On Sun, Sep 05, 2021 at 09:29:45PM +0800, 肖杰韬 wrote:
> Hi, our team has found a problem in ext4 system on Linux kernel
> v5.10, leading to DoS attacks.
> 
> The struct inode can be exhausted by normal users by calling syscall
> such as creat. A normal user can repeatedly make the creat syscalls
> to creat files and exhaust all struct inode. As a result，although
> there is still a lot of space in the disk, there are no available
> inodes and all ext4 files/directories creation of all other users
> will fail.

You can use project quotas to control the number of blocks and inodes
that are used under a particular directory hierarchy.  So if a
particular container is chroot'ed to the top-level of the directory
using project quota, you can control the amount of file system
resources used by that container.

Indeed, project quotas were added to ext4 specifically to address the
issue of different containers sharing a file system potentially using
all of the blocks or inodes in that shared file system.  (See more
below for a discussion of the on-going effort to add various point
solutions for the sake of containers.)  If you are not using
containers, normal user and group quotas would be the appropriate
solution.

If you are referring to memory utilization (which is normally what
people refer to when they use terms like "struct inode") it
appropriate solution is the memcg controller to limit how much memory
can be used by a particular container.

These techniques are applicable to any file system, and the issue you
raised is not specific to the ext4 file system.  The real issue is the
mistaken belief that containers provide perfect (or some would say,
even adequate) isolation between mutually suspicious users --- and
they do not.

There are people who are trying to sell the benefits of containers who
will try to make this claim, and the obvious issues such as the one
you have identified, have point solutions.  However, if you are really
concerned about providing iron-clad isolation between two users such
that if one of them is malicious, they can not affect the other, the
much better solution is to use Virtual Machines.  VM's are not as
efficient, of course, but that is the nature of engineering tradeoffs.

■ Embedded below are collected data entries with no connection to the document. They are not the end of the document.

-- ==== Sys2Proof/Laws/State.lean ====
section
/-! SUPPORT. One lemma for each field and each named update of the state, so that no proof unfolds a record update. -/

namespace Sys2Proof.Machine

@[simp] theorem emit_cfg (o : Out) (s : State) : (emit o s).cfg = s.cfg := rfl
@[simp] theorem emit_crc (o : Out) (s : State) : (emit o s).crc = s.crc := rfl
@[simp] theorem emit_txbuf (o : Out) (s : State) : (emit o s).txbuf = s.txbuf := rfl
@[simp] theorem emit_txlen (o : Out) (s : State) : (emit o s).txlen = s.txlen := rfl
@[simp] theorem emit_txidx (o : Out) (s : State) : (emit o s).txidx = s.txidx := rfl
@[simp] theorem emit_rxbuf (o : Out) (s : State) : (emit o s).rxbuf = s.rxbuf := rfl
@[simp] theorem emit_rsp (o : Out) (s : State) : (emit o s).rsp = s.rsp := rfl
@[simp] theorem emit_phase (o : Out) (s : State) : (emit o s).phase = s.phase := rfl
@[simp] theorem emit_curKind (o : Out) (s : State) : (emit o s).curKind = s.curKind := rfl
@[simp] theorem emit_scanDone (o : Out) (s : State) : (emit o s).scanDone = s.scanDone := rfl
@[simp] theorem emit_firstSent (o : Out) (s : State) : (emit o s).firstSent = s.firstSent := rfl
@[simp] theorem emit_connected (o : Out) (s : State) : (emit o s).connected = s.connected := rfl
@[simp] theorem emit_de (o : Out) (s : State) : (emit o s).de = s.de := rfl
@[simp] theorem emit_perrSeen (o : Out) (s : State) : (emit o s).perrSeen = s.perrSeen := rfl
@[simp] theorem emit_ferrSeen (o : Out) (s : State) : (emit o s).ferrSeen = s.ferrSeen := rfl
@[simp] theorem emit_status (o : Out) (s : State) : (emit o s).status = s.status := rfl
@[simp] theorem emit_actionSlot (o : Out) (s : State) : (emit o s).actionSlot = s.actionSlot := rfl
@[simp] theorem emit_timeoutCnt (o : Out) (s : State) : (emit o s).timeoutCnt = s.timeoutCnt := rfl
@[simp] theorem emit_cadenceTimer (o : Out) (s : State) : (emit o s).cadenceTimer = s.cadenceTimer := rfl
@[simp] theorem emit_respTimer (o : Out) (s : State) : (emit o s).respTimer = s.respTimer := rfl
@[simp] theorem emit_uart (o : Out) (s : State) : (emit o s).uart = s.uart := rfl
@[simp] theorem emit_ret (o : Out) (s : State) : (emit o s).ret = s.ret := rfl
@[simp] theorem emit_events (o : Out) (s : State) : (emit o s).events = s.events ++ [o] := rfl
@[simp] theorem emit_history (o : Out) (s : State) : (emit o s).history = s.history := rfl
@[simp] theorem emit_errQueue (o : Out) (s : State) : (emit o s).errQueue = s.errQueue := rfl
@[simp] theorem emit_inputs (o : Out) (s : State) : (emit o s).inputs = s.inputs := rfl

That being said, people who are developing containers do work to patch
up each isolation failure as they come up, but people need to
understand that there is a certain amount of whack-a-mole[1] that is
happening.  This continuing effort is because of the clear efficiency
gains of containers vs VM's.  But there is a reason why cloud products
such as Google Kubernetes Engine use VM's *plus* containers such that
each GCP Project has exclusive use of a particular VM.  This avoids
the problems where two mutually suspicious customers, such as for
example, Qingju Bike and Meituan Bike, or Hauwei and Samsung, would be
in a position to try to breach the isolation of a pure container-based
system, and cause problems for their competitor(s).

[1] https://en.wikipedia.org/wiki/Whac-A-Mole#Colloquial_usage

Cheers,

					- Ted